I don’t believe anyone has mastered the art of authenticity, and anyone who knows me knows I am nowhere close. Any time I’m hit with moments of sadness I internally struggle with whether to stay true or laugh it off, and I constantly have a hard time letting people into my sensitive world. I’m frequently told I come across as caustic or acerbic, which hurts my feelings everytime, but it’s a great reminder to soften the shell. Life’s too short to waste your energy building superficial walls or chasing the validation of strangers. Expose the squishy and if you need company, I’m always available for a good ugly cry.
11 CommentsLeave a comment
Thanks for sharing, I love a good ugly cry too! ?

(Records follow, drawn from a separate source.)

/-- An atomic request: what one address receives from its lanes (R204, R311). -/
structure AtomReq where
  loc : Nat := 0
  op : Nat := 0
  scalar : Bool := false
  cas : Bool := false
  size : Nat := 4
  ty : Nat := 0
  /-- Lane, operand and comparand, ascending lanes. -/
  lanes : List (Nat × DWord × DWord) := []
  /-- Where the old values go: split and register. -/
  ret : Option (Nat × Nat) := none
  outst : Option Nat := none
  scope : Nat := 0
  rel : Bool := true
  acq : Bool := true
  rmt : Bool := false
  seq : Nat := 0
  va : Nat := 0
  pc : DWord := 0
  e : Nat := 0
  /-- The lane instruction it comes from: block, word, Active set. -/
  blk : QBlk := {}
  word : Nat := 0
  active : Word := 0
deriving DecidableEq, Repr

/-- A bank mode (R169). -/
inductive BankMode where
  | cache | scratch | fifo
deriving DecidableEq, Repr

/-- What a quantum of an agent holds back beside its stores (R307, R310, R312, R295). -/
inductive QOp where
  | give (n : Nat) (e : Nat) (d : Nat)
  | take (n : Nat) (e : Nat) (d : Nat)
  | seqGive (n d : Nat)
  | seqTake (n d : Nat)
  | push (bank e : Nat) (ents : List (List Word)) (lanes : Word) (blk : QBlk) (word : Nat)
  | pop (bank e vd outst : Nat) (lanes : Word) (blk : QBlk) (word : Nat)
  | barrier (t : Option Nat) (e : Nat) (waits : Bool)
  | barWait (t : Nat) (e : Nat)
  | claim (e : Nat)
  | release
  | bankcfg (e d : Nat) (mask : Word) (mode : BankMode)
  | launch (e d : Nat) (recs : List Nat) (vec : Bool)
  | pgreq (va : Nat)
  | sysc (e imm : Nat)
  | acquire (e outst size scope : Nat) (rmt : Bool) (lanes : List (Nat × Nat × Nat)) (vd : Nat) (blk : QBlk) (word : Nat)
  | resume (e : Nat)
  /-- A watchpoint that lanes have matched, whose accesses the commit performs (R378). -/
  | watched (t : PendTrap) (n : Nat) (lanePc addr : DWord)
deriving DecidableEq, Repr

/-- A change of a history bank that a commit applies (R295). -/
inductive HEvent where
  | spt (lane : Bool) (pc addr slot : Nat)
  | rvp (pc : Nat) (two : Bool) (s2 s3 : DWord)
  | hwr (sel v : DWord)
  | hload (img : List Byte)
  | hclr (m : DWord)
  | rret (base len kw : DWord)
  | pfdist (v : DWord)
  | lmpthr (v : DWord)
deriving DecidableEq, Repr

/-- A scope check that failed at a commit (R394). -/
structure ScopeFail where
  recs : List FRec := []
  active : Word := 0
  e : Nat := 0
  lanei : Bool := false
  done : Word := 0
  word : Nat := 0
  blk : QBlk := {}
deriving DecidableEq, Repr

/-- One lane of a release store: its bytes are checked by its address (R394). -/
structure RelLane where
  lane : Nat := 0
  va : Nat := 0
  cells : List (Loc × Byte) := []
deriving DecidableEq, Repr

/-- A buffered store of a quantum: one instruction's bytes, with its scope check if it is a release. -/
structure QStore where
  id : Nat := 0
  cells : List (Loc × Byte) := []
  sync : Option Nat := none
  rel : List RelLane := []
  e : Nat := 0
  lanei : Bool := false
  pc : DWord := 0
  va : Nat := 0
  blk : QBlk := {}
  word : Nat := 0
  active : Word := 0
deriving DecidableEq, Repr

/-- A write of lanes of a vector register of a group, by a sequencer. -/
structure VWrite where
  grp : Nat := 0
  reg : Nat := 0
  lanes : List (Nat × Word) := []
deriving DecidableEq, Repr

/-- A sample or trace record on its way to its ring: the entry that has made it, and whether the trace ring is meant (R380, R383). -/
structure RingRec where
  e : Nat := 0
  tr : Bool := false
  bytes : List Byte := []
deriving DecidableEq, Repr

/-- What an agent of an ordered region holds for its quantum (R305 to R309). -/
structure Quantum where
  count : Nat := 0
  /-- An instruction or a limit ends the quantum (R307); the agent has reached its end. -/
  due : Bool := false
  atEnd : Bool := false
  buf : List QStore := []
  atoms : List AtomReq := []
  ops : List QOp := []
  hist : List HEvent := []
  /-- Register writes of mstore: group, register, lanes (R309). -/
  regs : List VWrite := []
  fails : List ScopeFail := []
  /-- Trace records (true) and samples, which the commit writes (R380, R383). -/
  recs : List RingRec := []
  /-- The entry whose visit it is, and whether its lane head has issued in it (R306). -/
  visit : Nat := 0
  lanedone : Bool := false
  /-- Vector registers and sr.olcnt as of the last commit, which the sequencer sees. -/
  vsnap : SMap VReg := []
  olsnap : BitVec 32 := 0
  /-- Outlier records of mstore with their groups (R248). -/
  ol : List (Nat × OlRec) := []
  /-- Those of an mstore that waits for a page of theirs, with its register writes (R248). -/
  lateOl : List (Nat × OlRec) := []
  lateRegs : List VWrite := []
  /-- Groups whose sr.vstat takes its trit flag from the sequencer's words (R63). -/
  trits : List Nat := []
  /-- sr.audit as of the last commit, which the groups see (R314). -/
  audit : Nat := 0
deriving DecidableEq, Repr

/-- What a fork shadow holds of its fork (R133). -/
structure Fork where
  /-- The entry of the continuation; the entry of its callee split, which a fusion may renumber (R125); and the entry
  whose ret resolves it (R392). -/
  e : Nat := 0
  own : Nat := 0
  ret : Nat := 0
  /-- The shadow it was forked from; 0 is the group. -/
  parent : Nat := 0
  callPc : DWord := 0
  two : Bool := false
  level : BitVec 8 := 0
  mask : Word := 0
  pred2 : DWord := 0
  pred3 : DWord := 0
  /-- Values at the fork of s32 to s63 and of the .fork range (R135). -/
  sBase : SMap DWord := []
  vBase : SMap VReg := []
  wroteS : List Nat := []
  wroteV : List Nat := []
  wroteM : List Nat := []
  /-- The counts of retired instructions and of outliers at the fork. -/
  retired0 : Nat := 0
  /-- The number of the next block or store at the fork: earlier ones of the group precede the continuation (R107, R215). -/
  id0 : Nat := 0
  buf : List QStore := []
  /-- Its outlier records, which its commit appends (R66, R67) (DESIGN CHOICE, log entry 72). -/
  ol : List OlRec := []
  tracked : List Nat := []
  conflict : Bool := false
  /-- The forks that it was begun in and that are in conflict when it has committed (R133). -/
  owed : List Nat := []
  deferred : Option PendTrap := none
  rvp : List HEvent := []
  /-- Trace records (true) and samples to append at commit (R383). -/
  traces : List RingRec := []
  /-- The ret that resolves it has run, with the actual values; and its checks have passed. -/
  atRet : Option (DWord × DWord × Word) := none
  passed : Bool := false
deriving DecidableEq, Repr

To name and explain pain is such an extraordinarily brave thing to do. I hope this powerful piece gives others hope that something good can come from the ashes.
There is something truly special and freeing about becoming your true, honest, authentic self. Most of the time it takes a hard road to get there. Great article. Very moving!
Beautiful – thank you!
Thanks for reminding us to just keep it real!!
I feel like you just described my twenties. I can relate so much to everything you wrote, especially the continued struggle to not hide behind sarcasm and be vulnerable. Writing this was vulnerable. Kudos to you and thank you for sharing.
Your ability to describe the pain and express the struggles working through it takes great emotional maturity and it’s a real eye opener to read. Working through your “personal tragedy” and communicating your experience so powerfully and eloquently is an inspiration. It takes a special courage to lay it out like you’ve done. You’re a gifted writer. Thank you for sharing.
Well-written and excellent points! Maybe the Humans of Cleveland is next?
So beautifully expressed. I admire your courage to speak this story. Stay the course, Meg and when it gets too tough to go it alone, now you know how to ask for support. Knowing your family as I do, you are surrounded by love. Lots of it!!
“Kearns”-your Aunt Kathy’s friend
Loved this. Wise beyond your years. On point. Then you wrote “soften the shell” and I thought, I wonder if soft shell crabs are in season. So I called your Uncle Sean, the fishmonger. They are! Bonus! God is good. Every day. Peace out.